Мойше тяжело вздохнул. А бабка Крейнца продолжала:

— Конечно, слушать это тяжело, кто же не знает, сват, человеку, да еще такому, как вы, имя дороже всего. Даже один лишь раз услышать дурное слово о себе — не дай Бог! Да минует нас всех эта участь. Но дело важнее всего. Надобно переждать трудное время… Я вижу, сват, вы поглядываете на меня искоса, вам невдомек, как это я могла сказать такое, и вообще, с какой стати я взяла себе право толковать о делах, в которые вы не разрешаете вмешиваться даже собственной жене. Я вижу, вы хотите спросить: кто посылал за мной и кто мне разрешил давать вам такие советы. Но поверьте, сват, что мы имеем в виду только ваше благо и благо ваших детей. Все плохое — на головы врагов, а меня вы ни в чем заподозрить не можете. Я знаю, в подобных случаях человек сам себе порой недруг: он ослеплен, думает только, как спасти свою честь. Родные тогда обязаны вывести его на правильную дорогу, убедить его, что честью можно иной раз поступиться, гонор прижать и думать об основном, о главном. Когда есть главное, все остальное приходит само собой — и честь, и имя. О вчерашнем бесчестье никто не помнит, как не помнят вчерашнего дня. Так что, сват, будьте благоразумны и послушайтесь меня, потому что не плохого хочу я для вас, а забочусь об общем благе и добром завтрашнем дне наших детей.

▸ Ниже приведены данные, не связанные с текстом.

-- ==== Sys2Proof/Machine/Transpose.lean ====
section
/-!
DEFINITION. The tile of a transposing load (R83 to R86, R127, R439): what the unit makes of its source, and the tensors whose reads go
through it.
-/
namespace Sys2Proof.Machine

/-- The source codes of a transposing load: row i, column j. -/
def TldPlan.code (p : TldPlan) (i j : Nat) : Nat :=
  let row := (List.range p.rowLen).map (fun b => tget p.staging (i * p.rowLen + b) 0)
  elemAt p.format.toNat row j

/-- The rounding of a re-quantised element read from row i, column j (R38, R42, R103). An element of 4 or 6 bits has the address of the
byte in which its lowest bit lies, so that neighbours can share a draw (notes/assumptions/82.md). -/
def TldPlan.mode (p : TldPlan) (job : BitVec 16) (i j : Nat) : RMode :=
  if p.sr then .sr (srDraw job p.step ((p.base + i * p.pitch + j * elemBits p.format.toNat / 8) % 2 ^ 56) 3) else .rne

/-- Scales of the source that lie in the staging, behind its elements at the next 64-byte boundary (R124). -/
def TldPlan.stagedScales (p : TldPlan) : List Byte :=
  let off := ceilDiv (p.rows * p.rowLen) 64 * 64
  (List.range (p.rows * p.cols / 32)).map (fun b => tget p.staging (off + b) 0)

/-- The number of a source element's block, blocks running across the contraction when the tile is re-quantised (R33, R84). -/
def TldPlan.srcBlock (p : TldPlan) (i j : Nat) : Nat :=
  if (p.contract = 1) == p.requantise then i * (p.cols / 32) + j / 32 else i / 32 * p.cols + j

/-- The number of an element's block in the output, blocks running along the contraction. -/
def TldPlan.outBlock (p : TldPlan) (i j : Nat) : Nat :=
  if p.contract = 1 then j * (p.rows / 32) + i / 32
  else if p.keep then i * (p.cols / 32) + j / 32 else j / 32 * p.rows + i

/-- The source position of element m of output block b. -/
def TldPlan.cell (p : TldPlan) (b m : Nat) : Nat × Nat :=
  if p.contract = 1 then (b % (p.rows / 32) * 32 + m, b / (p.rows / 32))
  else if p.keep then (b / (p.cols / 32), b % (p.cols / 32) * 32 + m) else (b % p.rows, b / p.rows * 32 + m)

/-- Output block b re-quantised (R41, R85). -/
def TldPlan.block (p : TldPlan) (job : BitVec 16) (scales : List Byte) (b : Nat) : Nat × List Nat × Made :=
  let fmt := p.format.toNat
  let cells := (List.range 32).map (fun m =>
    let e := p.cell b m
    (widenMx fmt (p.code e.1 e.2) (scales.getD (p.srcBlock e.1 e.2) 0).toNat, p.mode job e.1 e.2))
  let made := cells.foldl (fun (acc : Made) x => acc.add x.1.made) {}
  let q := quantise fmt (cells.map (·.2)) (cells.map (·.1.v))
  (q.1, q.2.1, made.add q.2.2)

/-- Positions of the output in row order: the source's columns, each from the top, or its rows where they are kept. -/
def TldPlan.order (p : TldPlan) : List (Nat × Nat) :=
  if p.keep then ((List.range p.rows).map (fun i => (List.range p.cols).map (fun j => (i, j)))).flatten
  else ((List.range p.cols).map (fun j => (List.range p.rows).map (fun i => (i, j)))).flatten

/-- The bytes that a transposing load writes, and what it made. -/
def TldPlan.output (p : TldPlan) (job : BitVec 16) (scales : List Byte) : List Byte × Made :=
  let fmt := p.format.toNat
  let nb := p.rows * p.cols / 32
  if isMx fmt && p.requantise then
    let bs := (List.range nb).map (p.block job scales)
    let codes := p.order.map (fun e =>
      ((bs.getD (p.outBlock e.1 e.2) (0, [], {})).2.1).getD (if p.contract = 1 then e.1 % 32 else e.2 % 32) 0)
    (packElems fmt codes ++ bs.map (fun b => BitVec.ofNat 8 b.1), bs.foldl (fun (acc : Made) b => acc.add b.2.2) {})
  else
    let codes := p.order.map (fun e => p.code e.1 e.2)
    let out := (List.range nb).map (fun b => let e := p.cell b 0; scales.getD (p.srcBlock e.1 e.2) 0)
    (packElems fmt codes ++ (if isMx fmt then out else []), {})

/-! ### The tensors whose reads go through the unit (R83 to R85, R134, R136, R439) -/

/-- The kernel of a tile. -/
def State.tileKernel (s : State) (t : TileRun) : Option Kernel := (s.grid? t.grid).bind s.kernelOf

/-- A tensor slot that the translator reads through the transposing load. -/
def Kernel.fallTensor (kn : Kernel) (slot : Nat) : Option Tensor := if bitOf kn.fallback.toNat slot then kn.tensors[slot]? else none

/-- The transposing load of a range of such a tensor: one tile of 64 by n elements (notes/assumptions/18.md). An A operand that is in row
order already is only re-quantised (R83, R84). -/
def fallPlan (d : Tensor) (base len : Nat) : TldPlan :=
  let fmt := d.format.toNat
  let side := min (planeDepth fmt) (len * 8 / (64 * elemBits fmt))
  let shape := if d.contractDim = 1 then (side, 64) else (64, side)
  { format := d.format, requantise := isMx fmt && d.blockDim != d.contractDim, sr := false, step := 0, base := 0,
    pitch := 0, rowLen := elemBytes fmt shape.2, rows := shape.1, cols := shape.2, contract := d.contractDim,
    keep := d.role == 0 && d.contractDim == 0, scalesIn := true, dest := base, staging := [] }

/-- The slot whose tensor a data queue carries. -/
def Kernel.queueSlot (kn : Kernel) (q : Nat) : Option Nat := (kn.queues.find? (fun e => e.1 == q)).map (·.2)

/-- A scratchpad as an instruction reads it that names a tensor slot: a range of the word whose tensor goes through the unit has been turned
over as its loads would have (R83 to R85); a data queue's range holds what its loads have written. -/
def State.viewSlot (s : State) (k : Nat) (slot : Option Nat) (base len : Nat) : Core × Made :=
  let c := s.core k
  match slot.bind (fun n => (s.tileKernel c.exeTile).bind (fun kn => kn.fallTensor n)) with
  | none => (c, {})
  | some d =>
    let p := fallPlan d base len
    let p := { p with staging := (List.range len).map (fun i => (i, memRead c.spad (base + i))) }
    let o := p.output (s.drawJob c.exeTile.ctx) p.stagedScales
    ({ c with spad := memWriteN c.spad base o.1 }, o.2)

end Sys2Proof.Machine
end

Мойше Машбер, слушая длинную речь бабки Крейнцы, молчал, как оглушенный, и только время от времени исподлобья поглядывал на нее. Никак нельзя было предугадать, какой ответ вызовет у него такая речь, потому что ударила она его крепко, и ответ мог быть различным: он мог, сдерживая гнев и памятуя, кто сидит перед ним, холодно спросить: «А в самом деле, кто вас приглашал, кто посылал за вами?»; или хуже — он мог вспыхнуть, вскипеть, как это было, когда Сроли вывел его из себя и он в ярости, забыв, где находится и что говорит, выгнал его из дому. Вне себя он мог крикнуть: «Вон из моего дома!» Все было возможно, человек ведь всего только человек. После долгого молчания Мойше тихо произнес:

— Значит, дело дошло до советов, и более близких не нашлось. Пришлось выписывать советчика издалека, как городского доктора к больному арендатору… — Он поднялся с кресла и, как будто не замечая бабки, вышел из гостиной.

После этого разговора бабка Крейнца долго в N не задержалась. Перед отъездом она сказала Нохуму:

— Я сделала все, что могла, сделала то, что все родители в таких случаях делают. Приехала, поговорила, доказывала, но ничего не добилась. Мне он не ответил, но это ничего: в дверь уже постучали и в свое время он откликнется. Он теперь подавлен, настаивать нельзя. А там полагаюсь на тебя, надеюсь, в нужную минуту ты сделаешь все необходимое.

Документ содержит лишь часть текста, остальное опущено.